• Dataset excerpts:
+ + + + + + +

-- ==== Sys2Proof/Machine/CameraPorts.lean ====
section
/-! DEFINITION. Machine/CameraPorts.lean: chapter 10, what triggers, packets, transactions and lane states do to a pipeline.
The commands of the table that carry them stand in Machine/CameraIntake.lean. -/
namespace Sys2Proof.Machine

/-! ### States of a pipeline -/

/-- A change of `STATE` of a pipeline, with what it means for inspection (R322). -/
def State.setCameraState (s : State) (p v : Nat) : State := State.judgeBlind p (s.setRegN (o5004.STATE + p) v)

/-- R300: lines that are pending are entered as zeros, and the tile buffers are reset. -/
def State.zeroPending (s : State) (p : Nat) (restarted : Bool) : State :=
  let frames := (s.pipeline p).frames
  let s := s.mapPipeline p fun x => { x with feeds := List.replicate 8 { got := 0, held := [] } }
  frames.foldl (fun s f =>
    let g := if restarted then f.restarted.flag 1 else f.restarted
    (s.setFrame p g).flushFrame p g) s

/-- Table 10-7: a pipeline goes BLIND: it triggers nothing and delivers no frames (R300). -/
def State.goBlind (s : State) (p : Nat) : State :=
  ((s.mapPipeline p fun x => { x with frames := [], due := none }).setCameraState p 4).raise 69 p 1 21 true

/-- Table 10-7: the port of a pipeline restarts (R300); the third restart within 10 s leaves it BLIND. -/
def State.restartPort (s : State) (p : Nat) : State :=
  if s.cameraState p ≠ 2 then s
  else
    let s := (s.zeroPending p true).mapPipeline p fun x =>
      { x with restarts := s.now :: x.restarts.filter (fun t => decide (s.now < t + 10000000000)), syncTimes := [],
               failures := 0, write := none,
               pending := match x.pending, x.write with
                 | some g, _ => some g
                 | none, some tr => some tr.settings
                 | none, none => none }
    let s := ((s.incReg (o5004.RESTARTS + p)).setCameraState p 3).raise 69 p 1 21
    if 3 ≤ (s.pipeline p).restarts.length then s.goBlind p else s

/-- `LANE_RATE_MBPS` of the port of a pipeline, as measured from its clock lane (Table 10-9). -/
def State.showLaneRate (s : State) (p mbps : Nat) : State :=
  match s.boundPort p with
  | some port => s.setRegN (o5000.LANE_RATE_MBPS + port) (min 65535 mbps)
  | none => s

/-- CAMERA_RESTART_END (R300): RUNNING when the lanes are in stop state again within 20 ms of the restart, otherwise
BLIND. -/
def State.restartEnd (p : Nat) (ready : Bool) (mbps : Nat) (s : State) : State :=
  if 2 ≤ p ∨ s.cameraState p ≠ 3 then s
  else
    let within := decide (s.now ≤ (s.pipeline p).restarts.headD 0 + 20000000)
    if ready then (if within then (s.setCameraState p 2).showLaneRate p mbps else s.goBlind p)
    else if within then s else s.goBlind p

/-- CAMERA_LANES_READY (Table 10-7): all used lanes in stop state for 100 µs, and deskew done where it is required. -/
def State.lanesReady (p mbps : Nat) (s : State) : State :=
  if 2 ≤ p ∨ s.cameraState p ≠ 1 then s else (s.setCameraState p 2).showLaneRate p mbps

/-- `RESTART` (R300): a BLIND pipeline waits for its camera, and its triggers go on with the line ahead. -/
def State.writeRestart (s : State) (p v : Nat) : State :=
  if v ≠ 1 ∨ s.cameraState p ≠ 4 then s
  else if s.printing then (s.setCameraState p 1).armCamera p else s.setCameraState p 1

/-- The port of a pipeline is lost: its clock lane, or its lanes in ULPS (R30, R279). -/
def State.cameraPortLost (s : State) (port : Nat) : State :=
  match s.portPipeline port with
  | some p => s.restartPort p
  | none => s

/-- CSI_LANE_SYNC_ERROR (Table 10-7). -/
def State.laneSyncError (port : Nat) (s : State) : State :=
  match s.portPipeline port with
  | some p =>
    if s.cameraState p ≠ 2 then s
    else
      let times := s.now :: (s.pipeline p).syncTimes.filter fun t => decide (s.now < t + 1000000)
      let s := s.mapPipeline p fun x => { x with syncTimes := times }
      if 4 ≤ times.length then s.restartPort p else s
  | none => s

/-- R281, R282: an accepted write of `BIND`. -/
def State.bindPipeline (s : State) (p v : Nat) : State :=
  let s := s.setRegN (o5000.BIND + p) v
  if v = 0xFF then
    let s := (s.closeFrame p).zeroPending p false
    (s.mapPipeline p fun x => { x with due := none, write := none, restarts := [], syncTimes := [] }).setCameraState p 0
  else (s.refreshBuffers p).setCameraState p 1

/-- R281: what refuses a write of `BIND`. -/
def State.bindCode (s : State) (p : Nat) (v : Nat) : Nat :=
  if v = 0xFF then 0
  else if s.regN (o5000.BIND + (1 - p)) = v then 0x06000A01
  else if s.regN (o5000.BIND + p) ≠ 0xFF then 0x06000A02 else 0

/-! ### Settings -/

/-- R293: a transaction has ended well. -/
def State.settingsWritten (s : State) (p : Nat) (tr : Transaction) : State :=
  s.mapPipeline p fun x =>
    let point : Int := (x.nextFrame : Int) - 1 + s.regN (o5002.SENSOR_LATENCY + p)
    let old := match x.effects with
      | [] => []
      | e :: rest => e :: rest.filter fun d => decide (d.frame < e.frame) || d.wrote.isSome
    { x with write := none, sent := tr.codes, failures := 0, waitSync := false,
             effects := { frame := point, settings := tr.settings, wrote := some s.now } :: pruneEffects x.oldest old }

/-- CAMERA_I2C_START (R292): a pending generation is written, at once when the next FSYNC is far enough, or at an FSYNC. -/
def State.startWrite (p : Nat) (s : State) : State :=
  let x := s.pipeline p
  match x.pending, x.write, s.boundPort p with
  | some g, none, some port =>
    let tr := s.settingsWrites p g
    let time := s.writeTime p tr + s.regN o5002.WRITE_GUARD_US * 1000
    let far : Bool := match s.timeToSync p with
      | some t => decide (time ≤ t)
      | none => true
    if 2 ≤ p ∨ s.cameraState p = 4 ∨ (x.syncCame = false ∧ (x.waitSync = true ∨ far = false)) then s
    else
      let s := s.setPipeline p { x with pending := none, syncCame := false, write := some tr }
      if tr.writes.isEmpty then s.settingsWritten p tr
      else s.emit (.i2c port (s.regN (o5000.I2C_ADDR + port)) tr.writes)
  | _, _, _ => s

/-- CAMERA_I2C_DONE (R293, R294): the transaction ends, acknowledged or not. -/
def State.writeDone (p : Nat) (acknowledged : Bool) (s : State) : State :=
  let x := s.pipeline p
  match x.write with
  | none => s
  | some tr =>
    if 2 ≤ p then s
    else if acknowledged then s.settingsWritten p tr
    else
      let failures := x.failures + 1
      let s := s.setPipeline p { x with failures := failures, write := some { tr with tries := tr.tries + 1 } }
      if 10 ≤ failures ∧ s.cameraState p = 2 then s.restartPort p
      else if tr.tries + 1 < 3 then
        match s.boundPort p with
        | some port => s.emit (.i2c port (s.regN (o5000.I2C_ADDR + port)) tr.writes)
        | none => s
      else
        let s := s.mapPipeline p fun x =>
          { x with write := none, waitSync := true, pending := match x.pending with
                     | some g => some g
                     | none => some tr.settings,
                   frames := x.frames.map fun f => if f.closed then f else f.flag 6 }
        (s.incReg (o5004.CONTROL_FAULTS + p)).raise 68 p 0 21

/-- R293: an FSYNC falls: each transaction that ended less than `WRITE_GUARD_US` before it counts for the frame that
starts, and the frames on either side of its effect point are uncertain. -/
def State.syncSettings (s : State) (p : Nat) : State :=
  let guard_ := s.regN o5002.WRITE_GUARD_US * 1000
  let late (e : EffectPoint) : Bool := match e.wrote with
    | some t => decide (s.now < t + guard_)
    | none => false
  let settle (e : EffectPoint) : EffectPoint :=
    { e with frame := if late e then e.frame + 1 else e.frame, wrote := none }
  s.mapPipeline p fun x =>
    { x with syncCame := x.pending.isSome && x.write.isNone,
             effects := x.effects.map settle,
             uncertain := ((x.effects.filter late).flatMap fun e => [e.frame, e.frame + 1]) ++
               x.uncertain.filter fun n => decide (x.oldest ≤ n) }

/-! ### Frames and triggers -/

/-- A frame starts with the trigger of its first line (R288 to R290, R296, R297). -/
def State.startFrame (s : State) (p : Nat) (j : Int) : State :=
  let s := ((s.closeFrame p).refreshBuffers p).syncSettings p
  let buffer := s.freeBuffer p
  let x := s.pipeline p
  let (s, late) := s.lampFrame p x.nextFrame (x.settingsOf x.nextFrame)
  let flags := (if buffer.isNone then 1 else 0) + (if late then 128 else 0) + (if s.cameraState p = 3 then 2 else 0)
  let restarting := decide (s.cameraState p ≠ 2)
  let f : Frame := { Frame.none with number := x.nextFrame, first := j, start := s.localTime s.now, buffer := buffer,
                                     flags := flags, closed := false, begun := restarting, ended := restarting,
                                     lost := restarting }
  let s := s.mapPipeline p fun x => { x with frames := x.frames ++ [f], nextFrame := x.nextFrame + 1 }
  if buffer.isNone then s.spillFrame p else s

/-- Whether a frame starts with camera line j (R288, R289, R396): by time at the first line triggered in a new period. -/
def State.frameStarts (s : State) (p : Nat) (j : Int) : Bool :=
  if s.framesByTime p = false then
    decide (j % (s.regN (o5003.FRAME_LINES + p) : Int) = 0) || (s.pipeline p).triggered.isNone
  else
    (s.pipeline p).period != some (s.localTime s.now / (s.regN (o5003.FRAME_PERIOD_US + p) * 1000))

/-- The last line that a frame may hold closes it (R288, R289). -/
def State.closeFull (s : State) (p : Nat) : State :=
  match (s.pipeline p).triggered with
  | some f => if s.regN (o5003.FRAME_LINES + p) ≤ f.slots.length then s.closeFrame p else s
  | none => s

/-- A camera line joins the frame that is being triggered, when there is one: lost in a restart (R300), and missing from a frame
that the camera has ended (R290). -/
def State.addLine (s : State) (p : Nat) (kind : CameraSlot) : State :=
  match (s.pipeline p).triggered with
  | none => s
  | some f =>
    let f := if f.lost then { f with slots := f.slots ++ [if kind = .zero then .zero else .lost] }
      else if f.ended then { f.flag 2 with slots := f.slots ++ [.zero] }
      else { f with slots := f.slots ++ [kind] }
    (s.setFrame p f).flushFrame p f

/-- CAMERA_LINE_TRIGGER (R286 to R290, R334): the time of the next trigger, committed by the estimate, has come. -/
def State.lineTrigger (p : Nat) (s : State) : State :=
  let s := State.commitTrigger false s p
  let s := s.extrapolate s.now
  let x := s.pipeline p
  let j := x.nextLine
  if 2 ≤ p ∨ s.triggers p = false ∨ x.due.all (fun d => decide (fireTime s.now < d)) = true then s
  else
    match s.boundPort p with
    | none => s
    | some port =>
      let sync := s.frameStarts p j
      let period := s.localTime s.now / (s.regN (o5003.FRAME_PERIOD_US + p) * 1000)
      let s := s.setPipeline p { x with nextLine := j + 1, due := none, period := some period }
      let s := if sync then s.startFrame p j else s
      let width := s.regN (o5003.TRIG_WIDTH_NS + p)
      let inFrame := (s.pipeline p).triggered.isSome
      if inFrame = true ∧ s.regN (o5003.MAX_PENDING + p) ≤ (s.pipeline p).pendingLines then
        let s := (s.incReg (o5004.TRIGGERS_SKIPPED + p))
        let s := if sync then s.emit (.sync port width) else s
        let s := s.addLine p .zero
        match (s.pipeline p).triggered with
        | some f =>
          let (s, f) := s.tellFrame p 66 (f.flag 3)
          (s.setFrame p f).closeFull p
        | none => s
      else
        let diag := sync && s.diagLineDue p
        let s := s.emit (.trigger port width sync)
        let s := s.openWindow p (s.settingsNow p).exposure diag
        if diag then
          let s := ((s.incReg o5403.DIAG_LINES).incReg (o5004.LINES_BAD + p)).addLine p .diag
          match (s.pipeline p).triggered with
          | some f =>
            let (s, f) := s.tellFrame p 64 (f.flag 5)
            (s.setFrame p f).closeFull p
          | none => s
        else (s.addLine p .due).closeFull p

+ + + + + + +

• Assigned task:
Your task is to copy each line of the entries that includes the word "inFrame".

• Solution below:
      let inFrame := (s.pipeline p).triggered.isSome
      if inFrame = true ∧ s.regN (o5003.MAX_PENDING + p) ≤ (s.pipeline p).pendingLines then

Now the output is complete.